Figure 1: Forward and Backward Process of Diffusion.

To generate new samples by starting from random noise, one aims to learn the backward process.

To be able to start training a model that learns this backward process, we first need to know how to do the forward process.

Forward

The forward process adds noise at every step $t$ controlled by parameters $\{\alpha_t\}_{t=1, \dots, T}, \alpha_{t-1} > \alpha_t, \alpha_T = 0$:

\[\begin{equation} q(x_t \mid x_{t-1}) \sim \mathcal{N}(\sqrt{\alpha_t}x_{t-1}, (1-\alpha_t)\mathbf{I}) \end{equation}\]

As $t \rightarrow T$ this distribution becomes a multi-variate Gaussian distribution $\mathcal{N}(0, \mathbf{I})$.

So why do we include a $\alpha$ here? Why can’t we just add standard noise every single time? Wouldn’t that make things simpler? No. Intuitively, think about it this way: when you add noise to a clean image, even a small amount initially has a visible blurring effect. However, as the image becomes increasingly noisy, you have to add significantly more noise to make any perceptible difference. From a mathematical perspective, the denoising process requires this specific noise intensity (schedule) to ensure the distance function remains differentiable. For more specific details, you can refer to [Yuan 2024].

The cool thing about this being Gaussian noise is that instead of simulating this forward process by iteratively sampling noise, one can derive a closed form for the distribution at a certain $t$ given the original data point $x_0$ so one has to only sample noise once:

\[\begin{equation} q(x_t \mid x_0) \sim \mathcal{N}(\sqrt{\bar{\alpha}}_t x_0, (1 - \bar{\alpha}_t)\mathbf{I}) \end{equation}\]

with $\bar{\alpha}_t = \prod_{s = 1}^t \alpha_s$.

How do we get this formula?

We know that $x_1 = \sqrt{\alpha_1} x_0 + \sqrt{1 - \alpha_1} \epsilon_0$ and $x_2 = \sqrt{\alpha_2} x_1 + \sqrt{1 - \alpha_2} \epsilon_1$

so $x_2 = \sqrt{\alpha_2} (\sqrt{\alpha_1} x_0 + \sqrt{1 - \alpha_1} \epsilon_0) + \sqrt{1 - \alpha_2} \epsilon_1$

then $x_2 = \sqrt{\alpha_1 \alpha_2} x_0 + \sqrt{\alpha_2 (1 - \alpha_1)} \epsilon_0 + \sqrt{1 - \alpha_2} \epsilon_1$

Note that:

Term A: $\sqrt{\alpha_2 (1 - \alpha_1)} \epsilon_0 \sim \mathcal{N}(0, \alpha_2(1-\alpha_1)\mathbf{I})$
Term B: $\sqrt{1 - \alpha_2} \epsilon_1 \sim \mathcal{N}(0, (1-\alpha_2)\mathbf{I})$

Since $\epsilon_0$ and $\epsilon_1$ are independent, their sum still follows a Gaussian distribution.
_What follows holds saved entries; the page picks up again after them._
-- ==== Sys2Proof/Machine/Retire.lean ====
section
/-! DEFINITION. Retirement of cores and clusters (R480 to R486, R497), the logic domains of field dies (R501), and
licence applies that wait (R541). -/

namespace Sys2Proof.Machine

/-! ### Logic domains (R501) -/

/-- Whether a die's logic domain must be on: a cluster of an enabled partition lies there, a prepare names one, or a
retirement copy runs there. -/
def State.needsDie (s : State) (d : Nat) : Bool :=
  let on (c : PartCfg) : Bool := c.enable && c.clusters.any (fun c => clusterDie c = d)
  s.parts.any (fun q => on q.2.cfg || (match q.2.change with | some h => h.phase ≠ .aborting && on h.cfg | none => false))
    || (match s.errs.retiring with
        | some r => (if r.kind = .core then coreDie r.number else clusterDie r.number) = d
        | none => false)

/-- A logic domain switches off: the die's cores and clusters hold reset values when it comes on again (R561); the
contexts of a vacant cluster stay faulted (R485). -/
def State.dieOff (s : State) (d : Nat) : State :=
  { s with
    power := { s.power with domains := s.power.domains.filter (· ≠ d) }
    cores := s.cores.filter (fun x => coreDie x.1 ≠ d || (s.cluster (coreCluster x.1)).vacant)
    clusters := s.clusters.map (fun x => if clusterDie x.1 = d then (x.1, { vacant := x.2.vacant }) else x) }

/-- After bring-up, logic domains follow what is needed (R501). -/
def State.fixDomains (s : State) : State :=
  if !s.up then s
  else (List.range 8).foldl (fun s d =>
    if s.needsDie d then { s with power := { s.power with domains := insertNat s.power.domains d } }
    else if d ∈ s.power.domains then s.dieOff d else s) s

/-! ### Starting a retirement (R480 to R482) -/

/-- The physical core that a logical core of a cluster is (R18). -/
def ClMap.core (m : ClMap) (c : Nat) : Nat := if c < m.unusedCore then c else c + 1

/-- The logical cores of a cluster that a core spare moves: those between the unused physical core and the failed one
(R481). -/
def ClMap.moved (m : ClMap) (c : Nat) : List Nat :=
  let p := m.core c
  (List.range 15).filter (fun i => if p < m.unusedCore then c ≤ i && i < m.unusedCore else m.unusedCore ≤ i && i ≤ c)

/-- The outcome of a retirement that MGT_RETIRE requested (R497). -/
def State.retireDone (s : State) (kind : RetireKind) (number choice : Nat) : State :=
  if s.errs.retireAsk = some (kind, number) then
    { s with errs := { s.errs with retireAsk := none, retireResult := BitVec.ofNat 5 choice } }
  else s

/-- The contexts of a core. -/
def coreCtxs (k : Nat) : List At := (List.range 8).map (fun x => ⟨k, x⟩)

/-- A vacant cluster whose contexts are all idle (R485): they are faulted with cause 0x08. -/
def State.idleVacant (s : State) (c : Nat) : State :=
  ((((List.range 15).map (fun i => coreCtxs (15 * c + i))).flatten).foldl (fun s p =>
    s.updCtx p (fun x => { x with state := .faulted, faultCause := 0x08 })) s).updCluster c (fun x => { x with vacant := true })

/-- The map loses a logical cluster, for a core's sake or its own: a member-loss event and its record (R19, R481, R485,
R492). -/
def State.loseCluster (s : State) (core : Bool) (c : Nat) (parts : List Nat) : State :=
  let d := clusterDie c
  let m := (s.die d).maps.get {} (c % 10)
  let s := s.updDie d (fun x => { x with
    maps := x.maps.set (c % 10) { m with valid := false }
    spareOk := x.spareOk.filter (· ≠ c % 10)
    coresRetired := if core then min 0xFF (x.coresRetired + 1) else x.coresRetired
    fenced := if m.valid then x.fenced ++ [(m.physical, 16)] else x.fenced })
  ({ s with errs := { s.errs with memberLosses := s.errs.memberLosses + 1 } } : State).post
    { cls := 0x07, cause := 0x03, unit := unitCode .dieSteward, loc := BitVec.ofNat 32 c } parts

/-- The map takes the unused core of a cluster for a core that failed (R481). -/
def State.useCore (s : State) (number : Nat) (parts : List Nat) : State :=
  let c := coreCluster number
  let d := clusterDie c
  let m := (s.die d).maps.get {} (c % 10)
  let p := m.core (number % 15)
  (s.updDie d (fun x => { x with
    maps := x.maps.set (c % 10) { m with unusedCore := p }
    spareOk := x.spareOk.filter (· ≠ c % 10)
    coresRetired := min 0xFF (x.coresRetired + 1)
    fenced := x.fenced ++ [(m.physical, p)] })).post
      { cls := 0x07, cause := 0x01, unit := unitCode .cluster, loc := BitVec.ofNat 32 number } parts

/-- The map takes the die's free cluster for a logical cluster, for a core's sake or its own (R481). What self-test found
of the spare's own unused core the spec does not tell: free values. -/
def State.useCluster (s : State) (core : Bool) (c : Nat) (parts : List Nat) : State :=
  let d := clusterDie c
  let m := (s.die d).maps.get {} (c % 10)
  let used := (s.die d).maps.map (fun x => x.2.physical)
  let spare := ((List.range 11).find? (· ∉ used)).getD 0
  let s := s.updDie d (fun x => { x with
    maps := x.maps.set (c % 10) { m with physical := spare, unusedCore := Config.freeNat s.free % 16 }
    spareOk := if Config.freeNat (s.free + 1) % 2 = 0 then addOnce x.spareOk (c % 10) else x.spareOk.filter (· ≠ c % 10)
    clustersFree := 0
    coresRetired := if core then min 0xFF (x.coresRetired + 1) else x.coresRetired
    fenced := x.fenced ++ [(m.physical, 16)] })
  ({ s with free := s.free + 2 } : State).post { cls := 0x07, cause := 0x02, unit := unitCode .dieSteward, loc := BitVec.ofNat 32 c } parts

/-- A unit that bring-up finds failed is retired (R481, R524, R533): nothing runs yet, so only the map moves. -/
def State.bringupRetire (s : State) (kind : RetireKind) (number : Nat) : State :=
  let c := if kind = .core then coreCluster number else number
  let die := s.die (clusterDie c)
  if !(die.maps.get {} (c % 10)).valid then s
  else if kind = .core && c % 10 ∈ die.spareOk then s.useCore number []
  else if die.clustersFree = 0 then (s.idleVacant c).loseCluster (kind = .core) c []
  else s.useCluster (kind = .core) c []

/-- A logical cluster becomes vacant, for a core's sake or its own (R485): its contexts are faulted with cause 0x08, its row-engine commands end, its
map entry is invalid. -/
def State.vacate (s : State) (core : Bool) (c : Nat) : State :=
  let part := (s.cluster c).part
  let s := ((List.range 15).map (fun i => coreCtxs (15 * c + i))).flatten.foldl (fun s p =>
    if (s.ctx p).state = .idle || (s.ctx p).state = .faulted then s.updCtx p (fun x => { x with state := .faulted, faultCause := 0x08 })
    else (s.forgetWait p).faultCtx p 0x08) s
  let s := ((s.updCluster c (fun x => { x with vacant := true })).absorbRows c).loseCluster core c part.toList
  match part with | some n => s.needRecovery n c | none => s

/-- Whether the event is one of a unit of this kind (R480). -/
def retireWhyOk (kind : RetireKind) : RetireWhy → Bool
  | .stateError _ => kind = .core
  | .registerError _ _ => kind = .core
  | .corrections _ => kind = .core
  | .scratchError _ => kind = .core
  | .request => true
  | .logicFault => kind = .cluster
  | .coreShareUsed => kind = .cluster

/-- A unit corrects errors (R472). -/
def State.countCorrected (s : State) (u : UnitRef) (k : Nat) : State :=
  let l := s.errs.corrected
  let old := ((l.find? (fun x => x.1 = u)).map (·.2)).getD 0
  { s with errs := { s.errs with corrected := l.filter (fun x => x.1 ≠ u) ++ [(u, old + k)] } }

/-- The corrections of a unit in this hour of R472. -/
def State.correctedOf (s : State) (u : UnitRef) : Nat := ((s.errs.corrected.find? (fun x => x.1 = u)).map (·.2)).getD 0

/-- A register word with an uncorrectable error: what it holds is a free value, and blight is set on the register, or for a
scalar register, which has no bit of its own, on the sticky pair (R102, R135). -/
def Ctx.spoil (c : Ctx) (free : Nat) : RegRef → Ctx
  | .scalar r => (c.setS r (Config.freeWord free)).mark true false
  | .vector r w =>
    let v := c.getV r
    c.setV r { v with lanes := mkLanes (fun i => if i / 2 = w % 64 then BitVec.ofNat 32 (Config.freeNat (free + i % 2)) else v.lane i)
                      blight := true }
  | .acc r w =>
    let a := c.getA r
    let k := w / 2 % 1024
    let old := a.elems.get 0 k
    let x := Config.freeWord free
    c.setA r { a with elems := a.elems.set k (if w % 2 = 0 then old.extractLsb' 64 64 ++ x else x ++ old.extractLsb' 0 64), blight := true }

/-- What a core's error does at once: the fault of a context whose state is lost, the record and the blight of a register
file or accumulator error, the counts of corrections, the poison of a scratchpad word (R102, R116, R126, R470, R474, R480,
R490). -/
def State.retireCause (s : State) (kind : RetireKind) (number : Nat) (why : RetireWhy) : State :=
  match kind, why with
  | .core, .stateError x =>
    (s.post { cls := 0x02, cause := 0x06, unit := 0x00, loc := BitVec.ofNat 32 number, detail := BitVec.ofNat 64 x } (s.partOf number).toList).faultCtx ⟨number, x⟩ 0x08
  | .core, .registerError x r =>
    ((({ s with free := s.free + 2 } : State).updCtx ⟨number, x⟩ (fun c => c.spoil s.free r)).post
      { cls := 0x02, cause := 0x06, unit := 0x00, loc := BitVec.ofNat 32 number, tag := s.tagOf ⟨number, x⟩ 0 0 true false,
        detail := BitVec.ofNat 64 x } (s.partOf number).toList)
  | .core, .corrections n =>
    (s.updCore number (fun c => { c with cnt := { c.cnt with eccCorr := sat64 (c.cnt.eccCorr + n) } })).countCorrected ⟨.core, number⟩ n
  | .core, .scratchError off =>
    let k := scratchKey number (off % 2 ^ 20)
    if granule k ∈ s.poison then s
    else (s.lose k).post { cls := 0x02, cause := 0x01, unit := 0x00, loc := BitVec.ofNat 32 number, addr := BitVec.ofNat 64 (off % 2 ^ 20) }
      (s.partOf number).toList
  | _, _ => s

/-- Whether the event, once its effect is done, retires the unit (R480): 64 corrections within the hour, an error of the
scratchpad never. -/
def State.retiresNow (s : State) (number : Nat) : RetireWhy → Bool
  | .corrections _ => 64 ≤ s.correctedOf ⟨.core, number⟩
  | .scratchError _ => false
  | _ => true

/-- Fencing (R481, R482): the first applicable choice, and the moved cores stop issuing; a cluster without a spare
becomes vacant. -/
def State.beginRetire (s : State) (kind : RetireKind) (number : Nat) : State :=
  let c := if kind = .core then coreCluster number else number
  let die := s.die (clusterDie c)
  let m := die.maps.get {} (c % 10)
  if !m.valid then s.retireDone kind number 3
  else
    let core := kind = .core && c % 10 ∈ die.spareOk
    if !core && die.clustersFree = 0 then (s.vacate (kind = .core) c).retireDone kind number 3
    else
      let cores := (if core then m.moved (number % 15) else List.range 15).map (15 * c + ·)
      let r : Retiring := { kind := kind, number := number, choice := if core then 1 else 2, part := (s.cluster c).part, cores := cores,
                            wasFrozen := cores.map (fun k => (k, (s.core k).frozen)) }
      let s := cores.foldl (fun s k => s.updCore k (fun x => { x with frozen := some .retire })) s
      ({ s with errs := { s.errs with retiring := some r } } : State).fixDomains

/-- Retirements that waited start, one after another (R490). -/
def State.nextRetire (s : State) : Nat → State
  | 0 => s
  | n + 1 =>
    if s.errs.retiring.isSome || s.errs.handover.isSome then s
    else match s.errs.retireQ with
      | [] => s
      | (k, i, _) :: rest => State.nextRetire (({ s with errs := { s.errs with retireQ := rest } } : State).beginRetire k i) n

/-- RETIREMENT (R480 to R482): fenced at once, or after the retirement or handover that runs (R490). The error of a unit
whose retirement is under way still has its effect. -/
def execRetirement (kind : RetireKind) (number : Nat) (why : RetireWhy) (s : State) : Res :=
  let known := s.errs.retireQ.any (fun x => x.1 = kind && x.2.1 = number)
    || (match s.errs.retiring with | some r => r.kind = kind && r.number = number | none => false)
  .next (if !s.live || !retireWhyOk kind why || (why = .request && s.errs.retireAsk ≠ some (kind, number)) then s
    else
      let s := s.retireCause kind number why
      if known || !s.retiresNow number why then s
      else ({ s with errs := { s.errs with retireQ := s.errs.retireQ ++ [(kind, number, why)] } } : State).nextRetire (s.errs.retireQ.length + 1))

/-- RETIRE_REQUEST (R497): management's write of MGT_RETIRE. -/
def State.writeRetire (s : State) (v : BitVec 32) : State :=
  let kind : RetireKind := if v.getLsbD 29 then .cluster else .core
  let number := fld v.toNat 10 0
  let go := v.getLsbD 31
  if go && s.errs.retireAsk.isSome then s
  else
    let s := { s with errs := { s.errs with retireKind := kind, retireNumber := number } }
    if !go then s
    else if (if kind = .core then 1200 else 80) ≤ number then { s with errs := { s.errs with retireResult := 4 } }
    else { s with errs := { s.errs with retireAsk := some (kind, number) } }

/-- RETIRE_REQUEST (R497). -/
def execRetireRequest (by_ : Accessor) (value : BitVec 32) (s : State) : Res :=
  .next (if s.live && by_ = .mgmt then s.writeRetire value else s)

/-! ### Draining, copying, resuming (R482 to R484) -/

/-- Whether what a core's contexts have issued is done. -/
def Core.drained (c : Core) : Bool := c.tiles = [] && c.ctxs.all (fun x => x.2.loads = [] && x.2.drained)

/-- RETIREMENT_DRAINED (R482). -/
def execRetirementDrained (s : State) : Res :=
  .next (match s.errs.retiring with
    | some r => if s.live && r.phase = .fenced && r.cores.all (fun k => (s.core k).drained) then
        { s with errs := { s.errs with retiring := some { r with phase := .drained } } } else s
    | none => s)

/-- The gathers of a cluster's row engine restart from their command blocks on the spare's; a row gradient goes on where
it stood, each contribution once (R484). -/
def State.restartRows (s : State) (c : Nat) : State :=
  { s with row := { s.row with jobs := s.row.jobs.map (fun (j : RowJob) =>
      if coreCluster j.p.core = c && !j.grad then 
        { j with old := none, fetches := j.fetches.map (fun x => match x.2.kind with | .row _ => (x.1, { kind := x.2.kind }) | _ => x) }
      else j) } }

/-- The new map takes effect and the moved contexts go on (R481 to R483). -/
def State.finishRetire (s : State) (r : Retiring) : State :=
  let c := if r.kind = .core then coreCluster r.number else r.number
  let s := r.wasFrozen.foldl (fun s x => s.updCore x.1 (fun k => { k with frozen := x.2 })) s
  let s := { s with errs := { s.errs with retiring := none } }
  let s :=
    if r.choice = 1 then s.useCore r.number r.part.toList
    else
      let s := (s.useCluster (r.kind = .core) c r.part.toList).restartRows c
      match r.part with | some n => s.needRecovery n c | none => s
  let s := s.runDeferred
  ((s.retireDone r.kind r.number r.choice).fixDomains).nextRetire (s.errs.retireQ.length + 1)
The total variance is equal to the sum of their individual variances:

\[\sigma^2_{total} = \alpha_2(1-\alpha_1) + (1-\alpha_2)\] \[\sigma^2_{total} = \alpha_2 - \alpha_1\alpha_2 + 1 - \alpha_2 = 1 - \alpha_1\alpha_2\]

By defining $\bar{\alpha}_2 = \alpha_1 \alpha_2$, we can merge these two noise terms into a single new standard Gaussian noise $\bar{\epsilon}_2$:

\[x_2 = \sqrt{\bar{\alpha}_2} x_0 + \sqrt{1 - \bar{\alpha}_2} \bar{\epsilon}_2\]

Hope you get some insight to calculate $x_n$.

Training

Next, we want to train a model that reverses that process.

For this, one can show that the there is also a closed form for the less noisy version $x_{t-1}$ given the next sample $x_t$ and the original sample $x_0$.

\[\begin{equation} q(x_{t-1} \mid x_t, x_0) = \mathcal{N}(\mu(x_t, x_0), \sigma_t^2\mathbf{I}) \end{equation}\]

where

\[\begin{equation} \sigma_t^2 = \frac{(1 - \alpha_t)(1 - \bar{\alpha}_{t-1})}{1 - \bar{\alpha}_t}, \quad \mu(x_t, x_0) = \frac{1}{\sqrt{\alpha_t}} \left(x_t - \frac{1 - \alpha_t}{\sqrt{1 - \bar{\alpha}_t}} \epsilon_0\right) \end{equation}\]

and $\epsilon_0 \sim \mathcal{N}(0, \mathbf{I})$ is the noise drawn to perturb the original data $x_0$.

Why? Please don’t be overwhelmed by the following. Based on Bayes’ rule, we can express $q(x_{t-1} | x_t, x_0)$ as:

\[q(x_{t-1} | x_t, x_0) = q(x_t | x_{t-1}, x_0) \frac{q(x_{t-1} | x_0)}{q(x_t | x_0)}\]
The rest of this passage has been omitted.